_Task requirements_: Lines from the start of the data through the line containing "def ctxOk (core" must be given again exactly. Leave the others out.

(Stored data)
________________________________________

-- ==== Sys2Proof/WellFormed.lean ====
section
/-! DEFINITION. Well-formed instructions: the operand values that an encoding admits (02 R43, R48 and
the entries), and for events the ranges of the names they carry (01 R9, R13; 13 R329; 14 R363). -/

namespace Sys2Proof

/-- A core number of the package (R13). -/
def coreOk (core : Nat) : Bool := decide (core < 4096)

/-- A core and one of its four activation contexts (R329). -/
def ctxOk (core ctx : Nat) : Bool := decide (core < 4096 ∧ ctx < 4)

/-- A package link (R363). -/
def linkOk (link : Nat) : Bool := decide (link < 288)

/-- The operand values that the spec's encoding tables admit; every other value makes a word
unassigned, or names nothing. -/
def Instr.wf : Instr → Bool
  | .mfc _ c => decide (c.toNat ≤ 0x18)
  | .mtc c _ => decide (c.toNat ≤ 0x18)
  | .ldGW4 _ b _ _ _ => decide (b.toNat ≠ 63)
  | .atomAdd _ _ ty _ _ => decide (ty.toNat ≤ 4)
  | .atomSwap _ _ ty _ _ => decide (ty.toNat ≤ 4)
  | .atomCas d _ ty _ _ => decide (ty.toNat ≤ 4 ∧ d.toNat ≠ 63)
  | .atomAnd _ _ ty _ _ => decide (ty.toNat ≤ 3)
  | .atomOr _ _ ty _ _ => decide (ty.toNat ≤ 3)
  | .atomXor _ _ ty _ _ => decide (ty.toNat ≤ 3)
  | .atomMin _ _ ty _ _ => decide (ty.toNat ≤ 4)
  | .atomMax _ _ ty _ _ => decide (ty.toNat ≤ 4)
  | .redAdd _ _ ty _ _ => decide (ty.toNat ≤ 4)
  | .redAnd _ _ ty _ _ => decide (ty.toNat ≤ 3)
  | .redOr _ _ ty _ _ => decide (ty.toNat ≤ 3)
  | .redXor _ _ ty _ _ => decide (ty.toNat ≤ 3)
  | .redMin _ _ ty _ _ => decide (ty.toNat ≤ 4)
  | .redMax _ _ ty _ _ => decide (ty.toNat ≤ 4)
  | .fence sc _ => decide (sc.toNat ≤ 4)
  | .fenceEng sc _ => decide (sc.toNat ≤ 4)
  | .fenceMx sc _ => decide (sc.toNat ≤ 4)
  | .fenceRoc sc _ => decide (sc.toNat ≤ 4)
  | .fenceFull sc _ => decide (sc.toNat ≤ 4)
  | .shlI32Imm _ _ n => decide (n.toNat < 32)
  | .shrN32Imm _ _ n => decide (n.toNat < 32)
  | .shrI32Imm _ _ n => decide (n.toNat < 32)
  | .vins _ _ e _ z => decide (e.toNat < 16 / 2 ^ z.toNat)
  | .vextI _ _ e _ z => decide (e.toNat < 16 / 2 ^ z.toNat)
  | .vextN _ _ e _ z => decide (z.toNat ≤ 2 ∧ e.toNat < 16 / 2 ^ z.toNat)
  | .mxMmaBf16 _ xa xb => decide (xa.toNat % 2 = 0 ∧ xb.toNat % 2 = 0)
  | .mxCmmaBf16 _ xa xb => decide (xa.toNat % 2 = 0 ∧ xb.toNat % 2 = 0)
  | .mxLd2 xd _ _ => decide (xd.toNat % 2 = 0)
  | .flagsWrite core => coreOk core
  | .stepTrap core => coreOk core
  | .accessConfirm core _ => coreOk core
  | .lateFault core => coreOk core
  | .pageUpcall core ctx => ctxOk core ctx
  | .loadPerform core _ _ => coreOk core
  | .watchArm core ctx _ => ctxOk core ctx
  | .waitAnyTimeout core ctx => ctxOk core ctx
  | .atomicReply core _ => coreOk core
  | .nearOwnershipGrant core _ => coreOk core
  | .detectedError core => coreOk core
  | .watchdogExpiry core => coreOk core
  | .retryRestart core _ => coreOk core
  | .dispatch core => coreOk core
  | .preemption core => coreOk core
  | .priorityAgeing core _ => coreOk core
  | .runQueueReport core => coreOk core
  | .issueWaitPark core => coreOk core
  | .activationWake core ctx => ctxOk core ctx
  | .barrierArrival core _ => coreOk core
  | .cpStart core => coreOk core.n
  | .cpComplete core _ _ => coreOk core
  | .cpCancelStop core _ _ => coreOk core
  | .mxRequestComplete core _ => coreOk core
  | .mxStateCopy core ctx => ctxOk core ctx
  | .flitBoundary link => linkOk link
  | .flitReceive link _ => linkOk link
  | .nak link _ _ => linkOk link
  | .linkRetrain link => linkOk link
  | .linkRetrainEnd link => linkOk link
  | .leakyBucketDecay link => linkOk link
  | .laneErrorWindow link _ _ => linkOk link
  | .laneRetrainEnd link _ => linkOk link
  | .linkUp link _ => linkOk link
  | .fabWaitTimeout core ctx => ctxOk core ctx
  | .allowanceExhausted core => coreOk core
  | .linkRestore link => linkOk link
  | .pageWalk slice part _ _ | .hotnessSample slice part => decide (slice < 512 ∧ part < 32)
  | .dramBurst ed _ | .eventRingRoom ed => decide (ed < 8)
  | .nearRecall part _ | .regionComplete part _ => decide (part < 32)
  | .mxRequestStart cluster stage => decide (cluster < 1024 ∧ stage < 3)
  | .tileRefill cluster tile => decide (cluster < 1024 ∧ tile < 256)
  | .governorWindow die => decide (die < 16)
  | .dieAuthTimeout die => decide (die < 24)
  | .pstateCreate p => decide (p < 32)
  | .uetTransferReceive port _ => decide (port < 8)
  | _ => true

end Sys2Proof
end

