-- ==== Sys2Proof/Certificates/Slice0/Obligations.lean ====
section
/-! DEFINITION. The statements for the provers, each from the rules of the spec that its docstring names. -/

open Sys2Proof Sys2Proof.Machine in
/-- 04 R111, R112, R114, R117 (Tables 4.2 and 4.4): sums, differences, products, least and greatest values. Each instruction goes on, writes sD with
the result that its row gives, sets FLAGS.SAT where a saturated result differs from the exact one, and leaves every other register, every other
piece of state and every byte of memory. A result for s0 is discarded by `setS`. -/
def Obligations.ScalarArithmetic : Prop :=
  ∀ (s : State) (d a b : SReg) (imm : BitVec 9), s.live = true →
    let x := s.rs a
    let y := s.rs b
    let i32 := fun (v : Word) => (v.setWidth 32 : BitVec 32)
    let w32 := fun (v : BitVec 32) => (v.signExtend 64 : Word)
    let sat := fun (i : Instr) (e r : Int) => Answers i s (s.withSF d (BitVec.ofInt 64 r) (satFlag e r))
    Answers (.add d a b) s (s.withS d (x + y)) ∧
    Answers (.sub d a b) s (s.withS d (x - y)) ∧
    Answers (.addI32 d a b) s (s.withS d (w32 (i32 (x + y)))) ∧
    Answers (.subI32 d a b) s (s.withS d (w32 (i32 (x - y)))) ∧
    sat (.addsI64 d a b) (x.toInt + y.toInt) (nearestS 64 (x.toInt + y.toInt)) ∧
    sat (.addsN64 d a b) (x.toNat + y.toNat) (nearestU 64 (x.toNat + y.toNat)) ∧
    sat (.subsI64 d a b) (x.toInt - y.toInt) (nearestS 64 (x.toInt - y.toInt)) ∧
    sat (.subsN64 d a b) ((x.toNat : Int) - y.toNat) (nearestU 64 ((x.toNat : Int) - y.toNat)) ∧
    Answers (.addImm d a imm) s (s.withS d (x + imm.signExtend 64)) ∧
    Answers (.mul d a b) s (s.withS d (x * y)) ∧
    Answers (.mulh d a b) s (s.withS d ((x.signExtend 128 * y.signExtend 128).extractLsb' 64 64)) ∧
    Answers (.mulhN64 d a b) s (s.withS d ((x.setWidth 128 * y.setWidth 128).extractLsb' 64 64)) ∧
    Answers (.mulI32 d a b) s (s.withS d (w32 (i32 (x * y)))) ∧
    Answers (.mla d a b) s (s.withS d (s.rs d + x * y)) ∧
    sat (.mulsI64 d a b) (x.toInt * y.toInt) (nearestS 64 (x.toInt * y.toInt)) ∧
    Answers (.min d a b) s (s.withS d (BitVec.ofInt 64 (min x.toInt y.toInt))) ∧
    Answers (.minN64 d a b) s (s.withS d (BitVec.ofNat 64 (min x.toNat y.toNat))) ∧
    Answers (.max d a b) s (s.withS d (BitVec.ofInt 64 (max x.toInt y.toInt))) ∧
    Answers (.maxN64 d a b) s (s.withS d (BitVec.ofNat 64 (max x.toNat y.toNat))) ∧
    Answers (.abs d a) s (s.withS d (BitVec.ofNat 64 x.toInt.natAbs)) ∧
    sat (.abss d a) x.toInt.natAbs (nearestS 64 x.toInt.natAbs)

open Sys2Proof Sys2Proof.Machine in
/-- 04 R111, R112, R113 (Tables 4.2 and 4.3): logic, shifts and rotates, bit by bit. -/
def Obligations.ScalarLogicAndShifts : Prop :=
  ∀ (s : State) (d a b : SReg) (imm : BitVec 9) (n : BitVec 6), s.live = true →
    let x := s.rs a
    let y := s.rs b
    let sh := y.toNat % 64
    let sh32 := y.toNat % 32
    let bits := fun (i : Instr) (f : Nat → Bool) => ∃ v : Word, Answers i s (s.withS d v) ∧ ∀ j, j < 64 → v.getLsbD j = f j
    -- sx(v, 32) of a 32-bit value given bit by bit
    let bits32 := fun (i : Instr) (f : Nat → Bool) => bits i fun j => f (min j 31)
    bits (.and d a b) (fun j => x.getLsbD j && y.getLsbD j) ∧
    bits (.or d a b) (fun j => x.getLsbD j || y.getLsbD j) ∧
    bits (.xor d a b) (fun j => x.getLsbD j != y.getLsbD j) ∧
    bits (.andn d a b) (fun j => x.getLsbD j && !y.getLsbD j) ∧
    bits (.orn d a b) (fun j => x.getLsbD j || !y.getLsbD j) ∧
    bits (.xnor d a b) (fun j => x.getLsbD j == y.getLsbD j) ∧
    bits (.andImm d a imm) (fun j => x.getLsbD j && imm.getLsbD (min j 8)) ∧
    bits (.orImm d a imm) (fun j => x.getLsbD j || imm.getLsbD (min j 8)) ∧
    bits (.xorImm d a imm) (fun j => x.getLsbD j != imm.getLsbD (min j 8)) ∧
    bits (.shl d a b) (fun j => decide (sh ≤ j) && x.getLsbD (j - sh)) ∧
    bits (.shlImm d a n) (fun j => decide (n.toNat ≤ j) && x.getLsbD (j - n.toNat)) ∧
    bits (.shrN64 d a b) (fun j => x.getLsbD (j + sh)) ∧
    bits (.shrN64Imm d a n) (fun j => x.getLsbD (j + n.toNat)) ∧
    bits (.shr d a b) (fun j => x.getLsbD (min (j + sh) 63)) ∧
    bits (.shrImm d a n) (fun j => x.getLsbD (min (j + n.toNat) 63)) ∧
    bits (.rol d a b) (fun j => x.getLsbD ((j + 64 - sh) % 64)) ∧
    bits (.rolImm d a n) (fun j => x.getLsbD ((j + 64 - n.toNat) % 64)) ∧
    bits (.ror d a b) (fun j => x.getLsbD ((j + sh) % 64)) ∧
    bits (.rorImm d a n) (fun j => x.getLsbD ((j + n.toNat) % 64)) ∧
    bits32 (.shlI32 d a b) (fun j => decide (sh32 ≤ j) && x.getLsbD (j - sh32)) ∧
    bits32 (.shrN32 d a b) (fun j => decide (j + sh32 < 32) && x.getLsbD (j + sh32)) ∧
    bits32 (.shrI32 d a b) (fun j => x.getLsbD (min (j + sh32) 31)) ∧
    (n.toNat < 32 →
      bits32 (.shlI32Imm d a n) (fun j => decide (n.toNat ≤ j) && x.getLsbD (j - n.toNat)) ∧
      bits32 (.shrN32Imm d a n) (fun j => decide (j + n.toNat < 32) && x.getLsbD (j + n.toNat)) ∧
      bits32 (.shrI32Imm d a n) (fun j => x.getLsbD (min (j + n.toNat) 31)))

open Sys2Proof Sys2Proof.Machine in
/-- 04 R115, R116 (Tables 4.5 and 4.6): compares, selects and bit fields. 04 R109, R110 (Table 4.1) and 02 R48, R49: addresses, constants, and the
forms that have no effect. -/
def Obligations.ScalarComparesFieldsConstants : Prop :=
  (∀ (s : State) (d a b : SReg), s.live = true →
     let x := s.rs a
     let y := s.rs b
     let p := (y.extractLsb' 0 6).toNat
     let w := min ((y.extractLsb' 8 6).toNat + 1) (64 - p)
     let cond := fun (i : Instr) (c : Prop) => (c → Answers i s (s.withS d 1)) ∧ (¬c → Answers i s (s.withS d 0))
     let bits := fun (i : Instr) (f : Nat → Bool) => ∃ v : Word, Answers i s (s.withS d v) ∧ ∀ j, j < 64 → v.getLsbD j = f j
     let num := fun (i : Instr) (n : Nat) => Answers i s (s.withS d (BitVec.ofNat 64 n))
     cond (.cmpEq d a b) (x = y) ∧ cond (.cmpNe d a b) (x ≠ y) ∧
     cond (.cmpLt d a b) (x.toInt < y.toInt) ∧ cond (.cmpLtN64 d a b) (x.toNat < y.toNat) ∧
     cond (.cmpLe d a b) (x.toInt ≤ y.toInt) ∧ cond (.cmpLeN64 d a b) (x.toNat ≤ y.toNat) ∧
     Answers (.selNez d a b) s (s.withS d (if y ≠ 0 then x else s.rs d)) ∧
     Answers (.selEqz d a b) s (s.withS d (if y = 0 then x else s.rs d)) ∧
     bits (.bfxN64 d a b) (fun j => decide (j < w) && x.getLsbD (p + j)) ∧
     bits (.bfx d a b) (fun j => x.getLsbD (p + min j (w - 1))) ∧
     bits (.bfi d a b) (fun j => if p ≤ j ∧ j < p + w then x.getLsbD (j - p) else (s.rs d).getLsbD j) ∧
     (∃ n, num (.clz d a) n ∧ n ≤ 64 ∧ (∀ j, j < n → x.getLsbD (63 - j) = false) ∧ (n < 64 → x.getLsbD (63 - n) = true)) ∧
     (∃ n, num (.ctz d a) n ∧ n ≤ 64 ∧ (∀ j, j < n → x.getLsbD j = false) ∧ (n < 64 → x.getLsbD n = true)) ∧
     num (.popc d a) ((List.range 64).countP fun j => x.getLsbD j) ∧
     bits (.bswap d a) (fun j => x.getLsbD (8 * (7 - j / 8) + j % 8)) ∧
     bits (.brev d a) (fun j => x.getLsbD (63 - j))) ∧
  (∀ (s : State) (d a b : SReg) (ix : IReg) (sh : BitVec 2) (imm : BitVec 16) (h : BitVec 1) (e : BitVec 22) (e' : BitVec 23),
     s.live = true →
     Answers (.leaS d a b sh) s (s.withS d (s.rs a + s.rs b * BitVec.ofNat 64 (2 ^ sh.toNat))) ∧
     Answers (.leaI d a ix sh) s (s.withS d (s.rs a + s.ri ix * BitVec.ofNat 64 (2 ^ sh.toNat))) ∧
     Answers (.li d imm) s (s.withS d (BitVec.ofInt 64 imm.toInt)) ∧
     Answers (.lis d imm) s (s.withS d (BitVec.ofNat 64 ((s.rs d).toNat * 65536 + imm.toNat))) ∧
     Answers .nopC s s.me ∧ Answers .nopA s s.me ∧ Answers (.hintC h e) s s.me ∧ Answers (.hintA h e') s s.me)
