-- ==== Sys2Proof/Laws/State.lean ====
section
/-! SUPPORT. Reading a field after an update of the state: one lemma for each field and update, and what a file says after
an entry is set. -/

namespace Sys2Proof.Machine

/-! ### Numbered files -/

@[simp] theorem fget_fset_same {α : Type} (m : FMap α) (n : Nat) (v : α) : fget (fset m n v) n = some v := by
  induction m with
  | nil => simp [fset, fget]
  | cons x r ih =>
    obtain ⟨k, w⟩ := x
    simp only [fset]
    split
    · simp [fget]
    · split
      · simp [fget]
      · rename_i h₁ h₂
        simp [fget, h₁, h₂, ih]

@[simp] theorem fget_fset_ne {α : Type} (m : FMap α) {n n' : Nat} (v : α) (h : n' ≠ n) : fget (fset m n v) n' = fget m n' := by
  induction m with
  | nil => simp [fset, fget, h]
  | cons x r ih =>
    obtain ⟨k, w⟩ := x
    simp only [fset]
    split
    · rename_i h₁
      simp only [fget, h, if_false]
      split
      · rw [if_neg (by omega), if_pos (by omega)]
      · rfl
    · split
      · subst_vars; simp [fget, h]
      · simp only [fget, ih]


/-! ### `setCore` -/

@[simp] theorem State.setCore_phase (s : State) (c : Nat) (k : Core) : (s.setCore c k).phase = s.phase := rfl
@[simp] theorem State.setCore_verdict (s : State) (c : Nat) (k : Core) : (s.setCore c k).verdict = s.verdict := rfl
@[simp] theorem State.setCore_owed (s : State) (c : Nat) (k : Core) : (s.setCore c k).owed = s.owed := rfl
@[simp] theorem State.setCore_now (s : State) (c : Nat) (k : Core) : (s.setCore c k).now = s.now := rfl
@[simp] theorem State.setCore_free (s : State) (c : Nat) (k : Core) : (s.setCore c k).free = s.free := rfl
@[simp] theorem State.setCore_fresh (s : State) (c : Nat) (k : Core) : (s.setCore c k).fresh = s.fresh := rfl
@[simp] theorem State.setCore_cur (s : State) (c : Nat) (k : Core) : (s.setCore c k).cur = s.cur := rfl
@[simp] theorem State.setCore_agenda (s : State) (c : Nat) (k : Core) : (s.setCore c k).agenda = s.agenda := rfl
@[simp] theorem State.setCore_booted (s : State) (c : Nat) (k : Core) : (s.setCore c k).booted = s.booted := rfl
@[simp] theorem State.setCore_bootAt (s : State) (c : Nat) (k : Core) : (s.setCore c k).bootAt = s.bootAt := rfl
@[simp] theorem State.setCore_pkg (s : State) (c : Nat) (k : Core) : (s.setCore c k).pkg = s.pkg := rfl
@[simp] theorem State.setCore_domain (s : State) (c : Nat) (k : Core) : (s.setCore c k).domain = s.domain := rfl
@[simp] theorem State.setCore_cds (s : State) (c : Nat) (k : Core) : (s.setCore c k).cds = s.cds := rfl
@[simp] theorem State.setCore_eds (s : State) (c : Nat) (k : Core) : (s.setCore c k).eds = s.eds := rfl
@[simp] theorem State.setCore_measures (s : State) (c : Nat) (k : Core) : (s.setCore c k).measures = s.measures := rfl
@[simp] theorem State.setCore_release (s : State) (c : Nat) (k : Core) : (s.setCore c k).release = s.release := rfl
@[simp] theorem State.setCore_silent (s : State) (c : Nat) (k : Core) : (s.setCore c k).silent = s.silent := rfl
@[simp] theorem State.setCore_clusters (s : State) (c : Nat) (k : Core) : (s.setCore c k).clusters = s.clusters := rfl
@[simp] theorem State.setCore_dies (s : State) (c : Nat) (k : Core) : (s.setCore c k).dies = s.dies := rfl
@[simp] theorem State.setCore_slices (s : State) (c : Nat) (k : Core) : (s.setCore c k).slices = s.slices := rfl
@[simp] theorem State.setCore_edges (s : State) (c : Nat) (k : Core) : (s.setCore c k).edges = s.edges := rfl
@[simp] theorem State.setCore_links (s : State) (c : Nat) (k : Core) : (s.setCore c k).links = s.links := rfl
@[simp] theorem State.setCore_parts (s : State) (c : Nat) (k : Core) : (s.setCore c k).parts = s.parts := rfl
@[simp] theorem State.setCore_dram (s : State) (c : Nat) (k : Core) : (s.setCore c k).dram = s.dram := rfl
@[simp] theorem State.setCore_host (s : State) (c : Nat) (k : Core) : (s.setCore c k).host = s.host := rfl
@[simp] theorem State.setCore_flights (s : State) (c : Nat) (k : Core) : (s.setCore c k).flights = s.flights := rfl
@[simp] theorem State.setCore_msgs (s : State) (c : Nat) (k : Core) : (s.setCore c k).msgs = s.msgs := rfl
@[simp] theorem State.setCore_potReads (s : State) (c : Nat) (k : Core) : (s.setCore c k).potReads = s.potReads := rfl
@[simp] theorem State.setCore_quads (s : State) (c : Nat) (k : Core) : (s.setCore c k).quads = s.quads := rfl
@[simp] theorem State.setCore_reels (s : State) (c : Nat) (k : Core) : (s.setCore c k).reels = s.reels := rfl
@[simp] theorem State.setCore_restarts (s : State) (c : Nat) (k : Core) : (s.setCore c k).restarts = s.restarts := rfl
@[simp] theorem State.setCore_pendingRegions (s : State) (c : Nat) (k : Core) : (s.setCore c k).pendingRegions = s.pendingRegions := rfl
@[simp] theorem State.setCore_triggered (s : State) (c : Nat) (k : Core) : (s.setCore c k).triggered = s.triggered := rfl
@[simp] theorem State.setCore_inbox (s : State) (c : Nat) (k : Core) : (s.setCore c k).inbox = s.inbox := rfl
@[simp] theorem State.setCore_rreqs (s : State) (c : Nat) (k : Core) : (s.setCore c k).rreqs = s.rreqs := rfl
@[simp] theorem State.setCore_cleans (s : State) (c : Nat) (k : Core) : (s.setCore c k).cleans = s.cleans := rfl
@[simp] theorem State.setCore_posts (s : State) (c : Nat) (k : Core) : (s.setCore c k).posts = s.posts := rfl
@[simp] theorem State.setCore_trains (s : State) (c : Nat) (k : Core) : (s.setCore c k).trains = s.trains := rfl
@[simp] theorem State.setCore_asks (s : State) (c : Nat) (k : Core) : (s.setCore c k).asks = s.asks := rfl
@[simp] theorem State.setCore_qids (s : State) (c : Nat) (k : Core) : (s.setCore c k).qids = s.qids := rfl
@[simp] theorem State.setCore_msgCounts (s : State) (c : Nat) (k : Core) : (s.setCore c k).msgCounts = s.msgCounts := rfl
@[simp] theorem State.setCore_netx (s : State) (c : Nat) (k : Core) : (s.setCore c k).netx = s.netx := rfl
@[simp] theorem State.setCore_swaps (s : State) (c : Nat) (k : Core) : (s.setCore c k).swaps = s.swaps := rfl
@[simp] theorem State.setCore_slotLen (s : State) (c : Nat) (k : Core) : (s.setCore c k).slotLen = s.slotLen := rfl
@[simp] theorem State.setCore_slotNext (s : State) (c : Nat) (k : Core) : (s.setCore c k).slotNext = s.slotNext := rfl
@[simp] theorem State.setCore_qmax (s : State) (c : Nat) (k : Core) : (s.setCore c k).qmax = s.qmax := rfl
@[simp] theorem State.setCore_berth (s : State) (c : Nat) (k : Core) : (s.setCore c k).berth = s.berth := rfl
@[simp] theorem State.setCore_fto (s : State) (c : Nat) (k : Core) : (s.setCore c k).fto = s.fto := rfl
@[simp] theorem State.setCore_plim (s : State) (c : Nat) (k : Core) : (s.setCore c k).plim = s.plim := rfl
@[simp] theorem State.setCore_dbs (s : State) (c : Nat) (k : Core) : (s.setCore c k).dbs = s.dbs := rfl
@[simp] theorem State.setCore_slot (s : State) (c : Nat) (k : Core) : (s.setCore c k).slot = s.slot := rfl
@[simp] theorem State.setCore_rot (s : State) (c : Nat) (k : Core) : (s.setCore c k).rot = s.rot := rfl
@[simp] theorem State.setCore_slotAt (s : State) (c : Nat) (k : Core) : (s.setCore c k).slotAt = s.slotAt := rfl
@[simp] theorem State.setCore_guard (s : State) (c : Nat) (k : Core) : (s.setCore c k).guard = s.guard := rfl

________________________________________

_Solution_:
-- ==== Sys2Proof/WellFormed.lean ====
section
/-! DEFINITION. Well-formed instructions: the operand values that an encoding admits (02 R43, R48 and
the entries), and for events the ranges of the names they carry (01 R9, R13; 13 R329; 14 R363). -/

namespace Sys2Proof

/-- A core number of the package (R13). -/
def coreOk (core : Nat) : Bool := decide (core < 4096)

/-- A core and one of its four activation contexts (R329). -/
def ctxOk (core ctx : Nat) : Bool := decide (core < 4096 ∧ ctx < 4)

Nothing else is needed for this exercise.